Clause 13
Consumers, Estate Agents and Redress Bill
6:15 pm

Ian McCartney (Minister of State (Trade & Investment), Department of Trade and Industry; Makerfield, Labour)
Amendments Nos. 49 to 51 would change the scope of the new council’s duty to investigate disconnection or the threat of disconnection of a consumer’s gas or electricity supply, to cover the circumstances in which there would be a reasonable probability that a threat to disconnect would be made. What constitutes a threat? That varies from supplier to supplier. Some mention disconnection at a very early stage; some do so at a very late stage and allow the consumer to build up a considerable backlog of debt. It is important that the new council should use its discretion on the issue to ensure a security of supply in almost all circumstances. Without that, other problems will arise. It is important that those who deal with such complaints do so with regard to the circumstances.

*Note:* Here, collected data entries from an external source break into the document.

-- ==== Sys2Proof/Machine/Core.lean ====
section
/-! DEFINITION. The machine as the host sees it. -/

def Sys2Proof.core : Host.Core :=
  { State := Sys2Proof.Machine.State
    Fault := Sys2Proof.Machine.Fault
    Refusal := Sys2Proof.Machine.Refusal
    step := Sys2Proof.Machine.step
    reset := Sys2Proof.Machine.State.reset }
end

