-- ==== Sys2Proof/Safety.lean ====
section
/-! DEFINITION. The terms claims are stated in: what the environment answers in a frame and what the block then leaves in the
history (30_encoding.md R61, 40_adc_wire.md R98), the end of a run (70_reset_and_hazards.md R256), and the invariant. -/

namespace Sys2Proof.Machine

/-! ## Frames (R61, R95, R98) -/

/-- The 24 samples that spell a wire code, most significant bit first (R43, R61). -/
def wireLevels (w : Code) : List Level := (List.range Config.dataBits).map fun i => Level.ofBit (w.getLsbD (23 - i))

/-- The answers to the `PinRead`s of one read: `k` HIGH polls, the LOW poll, the 24 samples (R98). -/
def frameLevels (k : Nat) (w : Code) : List Level := List.replicate k .high ++ .low :: wireLevels w

/-- The events of one data pulse (R95). -/
def dataPulse (c d : Pin) (l : Level) : List Event := [.wr c .high, .rd d l, .wr c .low]

/-- The events of `g` gain pulses (R95). -/
def gainPulses (c : Pin) (g : Nat) : List Event := (List.replicate g [Event.wr c .high, Event.wr c .low]).flatten

/-- The main-line events of one read (R98): `c` the clock pin, `d` the data pin, `k` HIGH polls, wire code `w`, `g` gain pulses. -/
def frameEvents (c d : Pin) (k : Nat) (w : Code) (g : GainSel) : List Event :=
  List.replicate k (.rd d .high) ++ .rd d .low :: ((wireLevels w).flatMap (dataPulse c d) ++ gainPulses c g.toNat)

/-- A script of conversions: HIGH polls before each, and its wire code (95_test_vectors.md section 2). -/
abbrev Script := List (Nat × Code)

/-- The answers of a script's frames, one after the other (R120). -/
def scriptLevels (cs : Script) : List Level := cs.flatMap fun x => frameLevels x.1 x.2

/-- The events of a script's frames (R120: n copies of the pattern of R98). -/
def scriptEvents (c d : Pin) (g : GainSel) (cs : Script) : List Event := cs.flatMap fun x => frameEvents c d x.1 x.2 g

/-- The exact sum of a script's stored codes (R134). -/
def codeSum (cs : Script) : Nat := (cs.map fun x => (storedCode x.2).toNat).sum

/-- The truncating integer mean of a script's stored codes (R120, R134). -/
def codeMean (cs : Script) : Raw := BitVec.ofNat Config.rawW (codeSum cs / cs.length)

/-- `k` HIGH polls stay below the bound of the wait, if there is one (R96, R97). -/
def pollsFit (cfg : Config) (k : Nat) : Prop := ∀ b, cfg.readyPollBound = some b → k < b

/-- The stored code of a wire code, in its register (R16, R63). -/
def rawWord (w : Code) : Raw := codeWord (storedCode w)

/-- What a frame leaves in the collaborator: the clock LOW (R61, R95). -/
def clockLow (s : State) : Gpio := { s.gpio with out := pinSet s.gpio.out s.adc.clockPin.toNat .low }

/-- No command is running and the ADC unit has been constructed: the state in which an `adc.` command runs (R91, R246). -/
def adcReady (s : State) : Prop := s.task = .idle ∧ s.adc.constructed = true

/-- No edge is to come. -/
def quiet (s : State) : Prop := noEdges s.env

/-- What one whole read leaves (R95): the stored code kept, the sequencer IDLE, the clock LOW, the frame's events, its answers
used up. -/
def afterRead (k : Nat) (w : Code) (rest : List Level) (s : State) : State :=
  { s with
    adc := { s.adc with lastRawReading := some (rawWord w), seq := .idle, shreg := w, polls := k }
    gpio := clockLow s
    hist := s.hist ++ frameEvents s.adc.clockPin s.adc.dataPin k w s.adc.gainSel
    env := { s.env with levels := rest } }

/-- What a script's reads and their mean leave (R120): the mean in place of the last sample. -/
def afterMean (cs : Script) (rest : List Level) (s : State) : State :=
  { s with
    adc := { s.adc with
      lastRawReading := some (codeMean cs), seq := .idle, acc := BitVec.ofNat Config.accW (codeSum cs), left := 0#8,
      shreg := (cs.getLast?.map Prod.snd).getD s.adc.shreg, polls := (cs.getLast?.map Prod.fst).getD s.adc.polls }
    gpio := clockLow s
    hist := s.hist ++ scriptEvents s.adc.clockPin s.adc.dataPin s.adc.gainSel cs
    env := { s.env with levels := rest } }

/-- What the command leaves beside its effect: the response `OK v`, no command running (R69). -/
def answered (v : BitVec 64) (s : State) : State := { s with task := .idle, rsp := some { status := .ok, value := v } }

/-- What a refusal leaves: the response `REFUSED` with its reason code, all else as it was (R69, R212). -/
def refusedWith (code : BitVec 64) (s : State) : State := { s with rsp := some { status := .refused, value := code } }
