-- ==== Sys2Proof/Certificates/Slice0/Obligations.lean ====
section
/-! DEFINITION. The statements for the provers. -/

open Sys2Proof Sys2Proof.Machine

/-! ## Encodings -/

/-- Decoding what was encoded gives the instruction back, every operand included (R62, R67, R68, R70). -/
def Obligations.DecodeOfEncodeIsIdentity : Prop :=
  ∀ i p, encode i = some p → decode p = .ok i

/-- What decodes is encoded back to the same bits: no bit of a word is ignored (R67, R76). -/
def Obligations.EncodeOfDecodeIsIdentity : Prop :=
  ∀ p i, decode p = .ok i → encode i = some p

/-- Seven command words written out in 30_encoding.md R77 and 95_test_vectors.md 3.1, and one gain operand of 3.4 (R62; that an operand
is presented by itself is log 11), decode to what they stand for; three reserved words of 3.1 do not decode. -/
def Obligations.SpecWordsDecodeAsWritten : Prop :=
  decodeTableWord 72 0x100000000000400203 = some (.adcConstruct 3#8 2#8 64#8) ∧
    decodeTableWord 72 0x120000000000000020 = some (.adcSetGain 32#8) ∧
    decodeTableWord 72 0x16000000000000000A = some (.adcGetUnits 10#8) ∧
    decodeTableWord 72 0x194004000000000000 = some (.adcSetScale 0x4004000000000000#64) ∧
    decodeTableWord 72 0x1B00000000FFFFFC18 = some (.adcSetOffset 0xFFFFFC18#32) ∧
    decodeTableWord 72 0x200000000000000007 = some (.rotConstruct 7#8) ∧
    decodeTableWord 72 0x210000000000000000 = some .rotStart ∧
    decodeTableWord 8 0x40 = some .gainCode64 ∧
    decodeTableWord 72 0x120000000000000180 = none ∧
    decodeTableWord 72 0x1BFFFFFFFFFFFFFC18 = none ∧
    decodeTableWord 72 0x1F0000000000000000 = none

/-- R76: a reserved command word is refused with `Reserved`, whatever the state; an unlisted gain code with `BadGainCode`, a
zero count with `ZeroCount`, once the other tests of the command are passed; nothing else changes. A word that is not
reserved decodes. -/
def Obligations.ReservedEncodingsAreRefused : Prop :=
  (∀ s w rest, s.task = .idle → s.env.cmds = .command w :: rest → reservedWord w = true →
      step s = .next (refusedWith 6#64 { s with env := { s.env with cmds := rest } })) ∧
    (∀ w, reservedWord w = false → ∃ i, decodeCommand w = .ok i) ∧
    (∀ s g, adcReady s → gainCodeLegal g = false → exec (.adcSetGain g) s = .next (refusedWith 3#64 s)) ∧
    (∀ s d c g, s.task = .idle → s.adc.constructed = false → gainCodeLegal g = false →
      exec (.adcConstruct d c g) s = .next (refusedWith 3#64 s)) ∧
    (∀ s, adcReady s →
      exec (.adcReadAverage 0#8) s = .next (refusedWith 4#64 s) ∧ exec (.adcGetValue 0#8) s = .next (refusedWith 4#64 s) ∧
        exec (.adcGetUnits 0#8) s = .next (refusedWith 4#64 s) ∧ exec (.adcTare 0#8) s = .next (refusedWith 4#64 s))

/-- R62: the gain map, its inverse (R13) and the pulses of a frame. -/
def Obligations.GainMapIsTheSpecs : Prop :=
  (∀ g sel, gainSelOf g = some sel ↔ (g = 128#8 ∧ sel = 1#2) ∨ (g = 64#8 ∧ sel = 3#2) ∨ (g = 32#8 ∧ sel = 2#2)) ∧
    (∀ g sel, gainSelOf g = some sel → gainCodeOf sel = some g) ∧
    framePulses 1#2 = 25 ∧ framePulses 3#2 = 27 ∧ framePulses 2#2 = 26

/-- R63: the stored code is the wire code with bit 23 inverted, byte 2 with `0x80`; it adds 2^23 to the signed reading; it is
its own inverse, and its container holds it unsigned; wire code 0x7FFFFF gives 0xFFFFFF. -/
def Obligations.StoredCodeAddsHalfRange : Prop :=
  (∀ w : Code,
    ((storedCode w).toNat : Int) = w.toInt + 8388608 ∧ storedCode (storedCode w) = w ∧
      storedCode w = (w.extractLsb' 16 8 ^^^ 0x80#8) ++ (w.extractLsb' 8 8 ++ w.extractLsb' 0 8) ∧
      (codeWord (storedCode w)).toNat = (storedCode w).toNat) ∧
    storedCode 0x7FFFFF#24 = 0xFFFFFF#24

/-- R69: the response word holds the status above the value, and status 3 is never produced. -/
def Obligations.ResponseWordHoldsStatusAndValue : Prop :=
  ∀ r : Response,
    (responseWord r).extractLsb' 64 2 = statusCode r.status ∧ (responseWord r).extractLsb' 0 64 = r.value ∧
      statusCode r.status ≠ 3#2

/-- The lines of R77's listing assemble to the words printed beside them; a left-out gain code is 128. -/
def Obligations.AssemblerExamplesOfTheSpec : Prop :=
  assemble "adc.construct 3, 2" = some (.adcConstruct 3#8 2#8 128#8) ∧
    assembleWord "adc.construct 3, 2, 64" = some (.command 0x100000000000400203#72) ∧
    assembleWord "adc.setGain 32" = some (.command 0x120000000000000020#72) ∧
    assembleWord "adc.getUnits 10" = some (.command 0x16000000000000000A#72) ∧
    assembleWord "adc.setScale 2.5" = some (.command 0x194004000000000000#72) ∧
    assembleWord "adc.setOffset -1000" = some (.command 0x1B00000000FFFFFC18#72) ∧
    assembleWord "rot.construct 7" = some (.command 0x200000000000000007#72) ∧
    assembleWord "rot.start" = some (.command 0x210000000000000000#72)

/-! ## The step -/

/-- With no command running, what is presented and decodes is run by `exec`, the host's list one shorter; a table row's word
placed by `withFetchWord` is what the next step runs; while a command runs a step goes on with it. The placing, which sets the running
command aside and lets an operand row be presented, is the model's choice (logs 18 and 11), and so is how far a step goes (log 1). -/
def Obligations.StepRunsTheDecodedInstruction : Prop :=
  (∀ s p rest i, s.task = .idle → s.env.cmds = p :: rest → decode p = .ok i →
      step s = exec i { s with env := { s.env with cmds := rest } }) ∧
    (∀ (s : State) nbits w i, decodeTableWord nbits w = some i →
      step (s.withFetchWord nbits w) = exec i { s with task := .idle, adc := { s.adc with seq := .idle } }) ∧
    ∀ s, s.task ≠ .idle → step s = .next (resume s)

/-- R210: no step ends in a fault or a refusal of the model. -/
def Obligations.EveryStepAnswersANextState : Prop := ∀ s, ∃ t, step s = .next t

/-- A command presented while another runs has no meaning (R72, U16): the model refuses it by name. The model's choice of a
refusal is log 13. -/
def Obligations.CommandWhileRunningIsRefused : Prop :=
  ∀ i s, i.isCommand = true → s.task ≠ .idle → exec i s = .refused .commandRunning

/-! ## Reset and the invariant -/

/-- R240: the power-on state, in which the block waits for its first command and drives nothing. -/
def Obligations.PowerOnStateIsTheSpecs : Prop :=
  let s := State.reset
  (s.adc.constructed = false ∧ s.rot.started = false ∧ s.rot.pin = none ∧ edgeEnabled s = false ∧
      s.gpio.handler = [] ∧ s.gpio.dir = [] ∧ s.gpio.out = []) ∧
    (s.adc.scale = none ∧ s.adc.offset = none ∧ s.adc.lastRawReading = none) ∧
    (s.rot.pulseCount = 0#32 ∧ s.rot.filteredSpeed = 0x0000000000000000#64 ∧ s.rot.lastEdgeTime = 0#32 ∧
      s.rot.previousEdgeTime = 0#32 ∧ s.adc.seq = .idle ∧ s.hist = []) ∧
    step s = .next s

/-- The invariant holds after power-on. -/
def Obligations.PowerOnMeetsTheInvariant : Prop := State.reset.Inv

/-- Every step keeps the invariant, from every state that meets it: canonical maps, 24-bit readings (R16), nothing written
before construct (R91), a legal gain selector (R13), a sound sequencer (R25), an accumulator that never overflows (R27),
operands written (R30), the pulse-timing unit's two states (R150, R155). -/
def Obligations.EveryStepKeepsTheInvariant : Prop := ∀ s t, s.Inv → step s = .next t → t.Inv

/-! ## Refusals -/

/-- R91: an `adc.` command before `adc.construct` is refused with `NotConstructed` and changes nothing. -/
def Obligations.AdcCommandsNeedConstruct : Prop :=
  ∀ i s, i.isAdc = true → (∀ d c g, i ≠ .adcConstruct d c g) → s.task = .idle → s.adc.constructed = false →
    exec i s = .next (refusedWith 1#64 s)

/-- R212: a refused command leaves everything but its response as it was. -/
def Obligations.RefusedCommandsChangeNothing : Prop :=
  ∀ i s t v, i.isCommand = true → s.task = .idle → exec i s = .next t → t.rsp = some ⟨.refused, v⟩ →
    t = { s with rsp := t.rsp }

/-- R90, R223: a second construct is refused with `AlreadyConstructed`, whatever its gain code. R122, R124, R126, R131, R133:
a command that must read an unwritten register is refused with `Unwritten`, after the count. -/
def Obligations.UnwrittenAndSecondConstructAreRefused : Prop :=
  ∀ s, adcReady s →
    (∀ d c g, exec (.adcConstruct d c g) s = .next (refusedWith 2#64 s)) ∧
      (∀ n, n ≠ 0#8 → s.adc.offset = none → exec (.adcGetValue n) s = .next (refusedWith 5#64 s)) ∧
      (∀ n, n ≠ 0#8 → s.adc.offset = none ∨ s.adc.scale = none →
        exec (.adcGetUnits n) s = .next (refusedWith 5#64 s)) ∧
      (s.adc.offset = none ∨ s.adc.scale = none ∨ s.adc.lastRawReading = none →
        exec .adcGetLastUnits s = .next (refusedWith 5#64 s)) ∧
      (s.adc.scale = none → exec .adcGetScale s = .next (refusedWith 5#64 s)) ∧
      (s.adc.offset = none → exec .adcGetOffset s = .next (refusedWith 5#64 s))

/-! ## The ADC unit on the link -/

/-- R90: `adc.construct` on a device that answers: the pins, the flag, the configurations, then all of `adc.setGain`. -/
def Obligations.ConstructCompletes : Prop :=
  ∀ s d c g sel k w rest, s.task = .idle → s.adc.constructed = false → quiet s → gainSelOf g = some sel →
    s.env.levels = frameLevels k w ++ rest → pollsFit s.cfg k →
    exec (.adcConstruct d c g) s = .next (answered 0#64 (afterRead k w rest (afterGainWrite sel (afterConfigure d c s))))

/-- R29, R90: whatever the device and the edges do, a construct that is not refused binds the pins, makes the clock pin an output
and the data pin an input without pull-up, sets the selector, and writes neither scale nor offset. -/
def Obligations.ConstructBindsAndConfiguresThePins : Prop :=
  ∀ s d c g sel, s.task = .idle → s.adc.constructed = false → gainSelOf g = some sel →
    ∃ t, exec (.adcConstruct d c g) s = .next t ∧ t.adc.constructed = true ∧ t.adc.dataPin = d ∧ t.adc.clockPin = c ∧
      t.adc.gainSel = sel ∧ t.adc.scale = s.adc.scale ∧ t.adc.offset = s.adc.offset ∧
      pinGet t.gpio.dir d.toNat = some .input ∧ (c ≠ d → pinGet t.gpio.dir c.toNat = some .output)

/-- R92: `adc.isReady` samples the data pin once and says whether it was LOW; no register, no other pin, changes. -/
def Obligations.IsReadyCompletes : Prop :=
  ∀ s l rest, adcReady s → quiet s → s.env.levels = l :: rest →
    exec .adcIsReady s =
      .next (answered (if l = .low then 1#64 else 0#64)
        { s with hist := s.hist ++ [.rd s.adc.dataPin l], env := { s.env with levels := rest } })

/-- R93: `adc.setGain` writes the selector, drives the clock LOW, and performs one whole read with the new number of pulses,
whose sample stays in `adc.lastRawReading`. -/
def Obligations.SetGainCompletes : Prop :=
  ∀ s g sel k w rest, adcReady s → quiet s → gainSelOf g = some sel → s.env.levels = frameLevels k w ++ rest →
    pollsFit s.cfg k →
    exec (.adcSetGain g) s = .next (answered 0#64 (afterRead k w rest (afterGainWrite sel s)))

/-- R95, R98: `adc.read` leaves exactly the events of the frame, returns and keeps the stored code, and changes nothing else. -/
def Obligations.ReadCompletes : Prop :=
  ∀ s k w rest, adcReady s → quiet s → s.env.levels = frameLevels k w ++ rest → pollsFit s.cfg k →
    exec .adcRead s = .next (answered (unsignedValue (rawWord w)) (afterRead k w rest s))

/-- R104, R105, R106: `adc.powerDown` writes LOW then HIGH and leaves the clock HIGH; `adc.powerUp` writes LOW; no register of the
block changes. -/
def Obligations.PowerCommandsComplete : Prop :=
  ∀ s, adcReady s → quiet s →
    exec .adcPowerDown s =
        .next (answered 0#64
          { s with
            gpio := { s.gpio with out := pinSet s.gpio.out s.adc.clockPin.toNat .high }
            hist := s.hist ++ [.wr s.adc.clockPin .low, .wr s.adc.clockPin .high] }) ∧
      exec .adcPowerUp s =
        .next (answered 0#64 { s with gpio := clockLow s, hist := s.hist ++ [.wr s.adc.clockPin .low] })

/-- R96: on a device that answers only HIGH, and with no bound on the wait, every command that contains a read polls and polls: after
any number `k` of answers it has not responded, the waiting read has not moved the clock, and no register of the spec has changed but
those written before that wait: the pins, flag and selector of `adc.construct` and `adc.setGain`, the samples of a mean so far. -/
def Obligations.ReadWaitsWithoutBound : Prop :=
  ∀ s k, quiet s → s.cfg.readyPollBound = none →
    (adcReady s → s.env.levels = List.replicate k .high →
        exec .adcRead s = .next (waitingFor .single k s) ∧
          ∀ g sel, gainSelOf g = some sel →
            exec (.adcSetGain g) s = .next (waitingFor .dummy k (afterGainWrite sel s))) ∧
      (s.task = .idle → s.adc.constructed = false → s.env.levels = List.replicate k .high →
        ∀ d c g sel, gainSelOf g = some sel →
          exec (.adcConstruct d c g) s = .next (waitingFor .dummy k (afterGainWrite sel (afterConfigure d c s)))) ∧
      (adcReady s → ∀ use n cs, meanOperands use s → cs.length < n.toNat →
        s.env.levels = scriptLevels cs ++ List.replicate k .high →
        exec (meanCommand use n) s = .next (waitingFor (.average n use) k (afterSamples n cs s)))

/-- R97: with the wait bounded by B, a wait whose first B samples are HIGH ends every command that contains it in `FAULT`,
`NeverReady`, after exactly B HIGH samples, with no clock activity from that read and the registers as they stood when the wait began:
the selector already written, or the previous sample of a mean kept. -/
def Obligations.BoundedWaitEndsInFault : Prop :=
  ∀ s b rest, quiet s → 0 < b → s.cfg.readyPollBound = some b →
    (adcReady s → s.env.levels = List.replicate b .high ++ rest →
        exec .adcRead s = .next (neverReadyAfter b rest s) ∧
          ∀ g sel, gainSelOf g = some sel →
            exec (.adcSetGain g) s = .next (neverReadyAfter b rest (afterGainWrite sel s))) ∧
      (s.task = .idle → s.adc.constructed = false → s.env.levels = List.replicate b .high ++ rest →
        ∀ d c g sel, gainSelOf g = some sel →
          exec (.adcConstruct d c g) s = .next (neverReadyAfter b rest (afterGainWrite sel (afterConfigure d c s)))) ∧
      (adcReady s → ∀ use n cs, meanOperands use s → cs.length < n.toNat → (∀ x ∈ cs, x.1 < b) →
        s.env.levels = scriptLevels cs ++ (List.replicate b .high ++ rest) →
        exec (meanCommand use n) s = .next (neverReadyAfter b rest (afterSamples n cs s)))

/-- R96, R222, R226: while a read waits, every edge that is due is handled before the next sample, in order; the next edge not yet due
comes one micro-step nearer, and the read goes on waiting. -/
def Obligations.HandlerRunsWhileAReadWaits : Prop :=
  ∀ s due later, waiting s = true → edgeEnabled s = true → (∀ b, s.cfg.readyPollBound = some b → s.adc.polls + 1 < b) →
    s.env.edges = due ++ later → s.env.edges ≠ [] ∨ s.env.edgesGoOn = false → (∀ e ∈ due, e.after = 0) →
    (∀ e ∈ later.head?, 0 < e.after) → s.env.levels = [.high] →
    ∃ t, step s = .next t ∧ waiting t = true ∧ t.rot = afterTimes (due.map EdgeAt.now) s.rot ∧ t.rsp = s.rsp ∧
      t.hist = s.hist ++ due.map (fun e => .edge e.now) ++ [.rd s.adc.dataPin .high] ∧
      t.env.edges = (later.head?.map fun e => { e with after := e.after - 1 }).toList ++ later.tail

I shall give an example of something that regularly happens to me as a constituency MP. Someone makes contact and says that they are being threatened with disconnection. First, how do they know that they have been threatened? Have they received a notice? What form does the threat take? They say, “Well, I haven’t paid my bill.” There needs to be more than that. There has to be a linkage; if there is not, all that will happen is a huge paper chase. We have to use advocates who are specifically able to deal with people who are vulnerable to disconnection or a threat to disconnect. Such advocates’ resources and time should be usedto secure an arrangement that gives effect to the continuation of supply for the vulnerable consumer.
The amendments are not needed. A threat to disconnect is already covered in clause 13(1), which obliges the council to investigate a complaint to decide on the appropriate action to avoid disconnection, when appropriate. The amendments would place an undue burden on the council, which would have to assess in the case of each complaint whether there was a reasonable probability of a threat to disconnect. No risk assessment would have to be made; no evidence would have to be provided—only someone making contact and saying, “I may be at risk.” That would take up a disproportionate amount of time, which would, as I said, be more usefully employed in investigating complaints about actual or threatened disconnection on the basis of evidence that such a thing existed under clause 13(1).
If vulnerable consumers were fearful that a threat to disconnect might have been made, they would be covered by the provisions in clause 12, which empowers the new council to investigate any matter concerning gas, electricity, postal services—and, in future, water—when the consumer is vulnerable. Accepting the amendments would offer no benefits to general consumers. The hon. Member for Solihull tabled them—the phrase “belt and braces” comes to mind—to ensure that in all circumstances, irrespective of any evidence, the NCC should put resources at the disposal of the person concerned. I do not agree with that; that is not the role of an advocacy body.
For example, if someone simply made contact with the supplier and said, “I have had a phone call telling me that you are going to disconnect.” How many calls would have to be made, and what proportion would state that disconnection was going to take place? The relevant NCC advocate may have to deal with 50or 60 actual disconnections; I should rather they concentrated on them than on those who have no evidence whatever other than a concern or fear. I do not criticise people with concerns or fears but there needs to be an ability in the system to make a proper risk assessment and use the resources effectively, particularly for those who are under threat of disconnection and require advocacy to make sure that it does not happen.